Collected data
________________
-- ==== Sys2Proof/Machine/Access.lean ====
section
/-! DEFINITION. Who may access a register of the package control space, and how a refused access is answered (R28 to R31, R50,
R51, R426, R457, R524, R550). -/

namespace Sys2Proof.Machine

/-- The performer of a control-space access: the I/O agent's hub, the partition under which the request was decoded, its
world, what stands for the four callers of R50 that are not decoded under a partition, and the node that lost writes are
counted against. -/
structure Caller where
  hub : Hub
  part : Option Nat
  world : Bool
  node : Nat
  th : Bool := false
  host : Option Hub := none
  bmc : Bool := false
deriving DecidableEq, Repr

/-- The caller that a source of a register write is. -/
def callerOf (b : Block) : Source → Caller
  | .hart i =>
    let k := hartDie i.val
    { hub := dieHub k, part := diePart b k, world := hartWorld b i.val, node := myNode b k }
  | .guest h sec => { hub := h, part := sitePart b h, world := sec, node := myNode b (agGuest h) }
  | .tollhouse h => { hub := h, part := none, world := true, node := myNode b (agTh h), th := true }
  | .mover h ch =>
    let c := getChanDm b h ch.val
    { hub := h, part := c.part, world := c.secure, node := myNode b (agDm h) }
  | .device h p =>
    { hub := h, part := quarterPart b (portQuarter h p.val), world := (getPort b h p.val).claimed, node := myNode b (agIo h) }
  | .host h => { hub := h, part := none, world := false, node := myNode b (agIo h), host := some h }
  | .bmc => { hub := .n, part := none, world := false, node := myNode b (agTh .n), bmc := true }

/-- Is the caller's request decoded under a partition: it comes from none of the Tollhouse, the foreign host and the baseboard
controller? -/
def Caller.plain (c : Caller) : Bool := !c.th && c.host.isNone && !c.bmc

/-- Is a register for the Tollhouse and one partition: the owner of a quarter or of a site? -/
def forOwner (c : Caller) (owner : Option Nat) : Bool := c.th || (c.plain && c.part.isSome && c.part == owner)

/-- Is a register for the Tollhouse and every partition (third row of R550)? -/
def forAll (b : Block) (c : Caller) : Bool :=
  c.th || (c.plain && match c.part with
    | some p => partExists b p
    | none => false)

/-- Quarter of a hub's resource, western or eastern. -/
def westOwner (b : Block) (h : Hub) (west : Bool) : Option Nat := quarterPart b (quarterOf h west)

/-- May an event ring's registers be accessed (R524)? An uncreated index answers every reader. -/
def ringAccepts (b : Block) (c : Caller) (h : Hub) (r : Nat) (write : Bool) : Bool :=
  let ring := getRing b (h.idx * 64 + r)
  if fon b (evrSet (.ring h (Fin.ofNat 64 r))) HUB_EVR_STATUS_CREATED then
    c.th || (c.plain && ring.part.isSome && c.part == ring.part && (!ring.secure || c.world))
  else !write

/-- May a channel page be accessed (R426)? -/
def pageAccepts (b : Block) (c : Caller) (h : Hub) (n : Nat) : Bool :=
  let d := getChanDm b h n
  d.live && (c.th || (d.fn.isSome && c.host == some h) ||
    (c.plain && d.fn.isNone && c.part.isSome && c.part == d.part && (!d.secure || c.world)))

/-- May a hub register be accessed? -/
def hubAccepts (b : Block) (c : Caller) (h : Hub) (rel : Nat) (write : Bool) : Bool :=
  let west (n half : Nat) : Bool := forOwner c (westOwner b h (decide (n < half)))
  let spur := forOwner c (sitePart b h)
  if 0x3000 ≤ rel ∧ rel < 0x3400 then forOwner c (quarterPart b (winQuarter h ((rel - 0x3000) / 16)))
  else if 0x400 ≤ rel ∧ rel < 0x500 then spur
  else if 0x1_0000 ≤ rel ∧ rel < 0x1_2000 then
    match rel / 0x100 % 0x10 with
    | 6 => spur
    | 7 => forAll b c
    | l => west l 3
  else if 0x2_0000 ≤ rel ∧ rel < 0x2_2000 then west (rel / 0x100 % 0x20) 16
  else if 0x3_0000 ≤ rel ∧ rel < 0x3_2000 then west ((rel - 0x3_0000) / 0x400) 4
  else if 0x4_0000 ≤ rel ∧ rel < 0x4_1000 then west ((rel - 0x4_0000) / 0x100) 8
  else if 0x5_0000 ≤ rel ∧ rel < 0x5_2000 then west (rel / 0x100 % 0x10) 1
  else if 0x7_0000 ≤ rel ∧ rel < 0x7_4000 then ringAccepts b c h ((rel - 0x7_0000) / 0x100) write
  else if 0x14_0000 ≤ rel ∧ rel < 0x15_0000 then c.th || (c.world && forAll b c)
  else if 0x200_0000 ≤ rel ∧ rel < 0x280_0000 then pageAccepts b c h ((rel - 0x200_0000) / 0x1000)
  else forAll b c

/-- Does a Tollhouse serve a partition's pages for a caller in the split state (R395)? -/
def splitServes (b : Block) (c : Caller) (p : Nat) : Bool :=
  !fon b (HUB_SPLIT_STATUS c.hub) HUB_SPLIT_STATUS_SPLIT || (partHubs b p).length != 2 || c.hub == .n

/-- May a mailbox page be accessed (R50, R51, R395)? -/
def mbxAccepts (b : Block) (c : Caller) (m : Nat) : Bool :=
  if c.th then decide (m < 20)
  else if m < 16 then c.plain && c.part == some (m / 4) && partExists b (m / 4) && splitServes b c (m / 4)
  else if m = 16 then c.plain && c.world && c.part.isSome
  else if m = 17 then c.bmc
  else if m = 18 then c.host == some .n
  else if m = 19 then c.host == some .s
  else false

/-- Does a caller reach an offset at all: the block accepts it, and a hub does not answer for a die that is in reset or
lost? -/
def accepts (b : Block) (c : Caller) (off : Nat) (write : Bool) : Bool :=
  if off < 0x2000_0000 then hubAccepts b c (hubOf (off / 0x1000_0000)) (off % 0x1000_0000) write
  else if off < 0x20C0_0000 then
    let k := (off - 0x2000_0000) / 0x10_0000
    forOwner c (diePart b k) && !(getDie b k).inReset && !agentLost b c.hub k
  else if 0x4000_0000 ≤ off ∧ off < 0x4100_0000 then mbxAccepts b c ((off - 0x4000_0000) / 0x1_0000)
  else false

/-! ## Refusals -/

/-- Low word of the header slot of a caller's access, for event records. -/
def callerHdr (b : Block) (c : Caller) (off : Nat) (write : Bool) : Nat :=
  (mkPio (if write then opIoWr else opIoRd) c.world (myNode b (agIo c.hub)) c.node 0 (ctlBase + off) 7 0).toNat % 2 ^ 64

/-- Report an access that is refused or breaks a rule of R509 (KIND 7 of the control-space unit), for the partition under
which it was decoded (R514). No I/O agent performs an access of the baseboard controller (R52), so the mailbox unit of
Tollhouse 22 reports it, and it has no header slot (DEDUCED, log entry 25). -/
def reportAccess (b : Block) (c : Caller) (off d1 : Nat) : Block :=
  if c.bmc then raise b (agTh .n) 1 0 7 sevInfo 0 (ctlBase + off) 0
  else raiseOwned b (if c.plain then c.part else none) (agIo c.hub) 20 0 7 sevInfo (b2n c.world * 4) (ctlBase + off) d1

/-- A refused write: lost against its source and destination, with a record (R28, R259). The Tollhouse's own path, the
endpoint and the baseboard controller send no IoWr, so nothing of theirs is counted. -/
def refuseWrite (b : Block) (c : Caller) (off d1 : Nat) : Block :=
  let b := if c.plain then addLost b 0 c.node (myNode b (agIo c.hub)) else b
  reportAccess b c off d1

/-- A write that a source makes to a register with a row of its own: refused by R28 and R550, or performed. -/
def regAction (b : Block) (src : Source) (off : Nat) (f : Caller → Block) : Block :=
  let c := callerOf b src
  if accepts b c off true then f c else refuseWrite b c off (callerHdr b c off true)

/-- As `regAction`, for a field with the suffix -S: a normal-world write is ignored and reported (R12). -/
def secAction (b : Block) (src : Source) (off : Nat) (f : Caller → Block) : Block :=
  regAction b src off fun c => if c.world then f c else reportAccess b c off (callerHdr b c off true)

end Sys2Proof.Machine
end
________________
**Instructions for the task:** Would you print exactly, and only, the lines of the data above from the line with "let west (n" through the line with "else if 0x2_0000", inclusive?

**Task response:**
  let west (n half : Nat) : Bool := forOwner c (westOwner b h (decide (n < half)))
  let spur := forOwner c (sitePart b h)
  if 0x3000 ≤ rel ∧ rel < 0x3400 then forOwner c (quarterPart b (winQuarter h ((rel - 0x3000) / 16)))
  else if 0x400 ≤ rel ∧ rel < 0x500 then spur
  else if 0x1_0000 ≤ rel ∧ rel < 0x1_2000 then
    match rel / 0x100 % 0x10 with
    | 6 => spur
    | 7 => forAll b c
    | l => west l 3
  else if 0x2_0000 ≤ rel ∧ rel < 0x2_2000 then west (rel / 0x100 % 0x20) 16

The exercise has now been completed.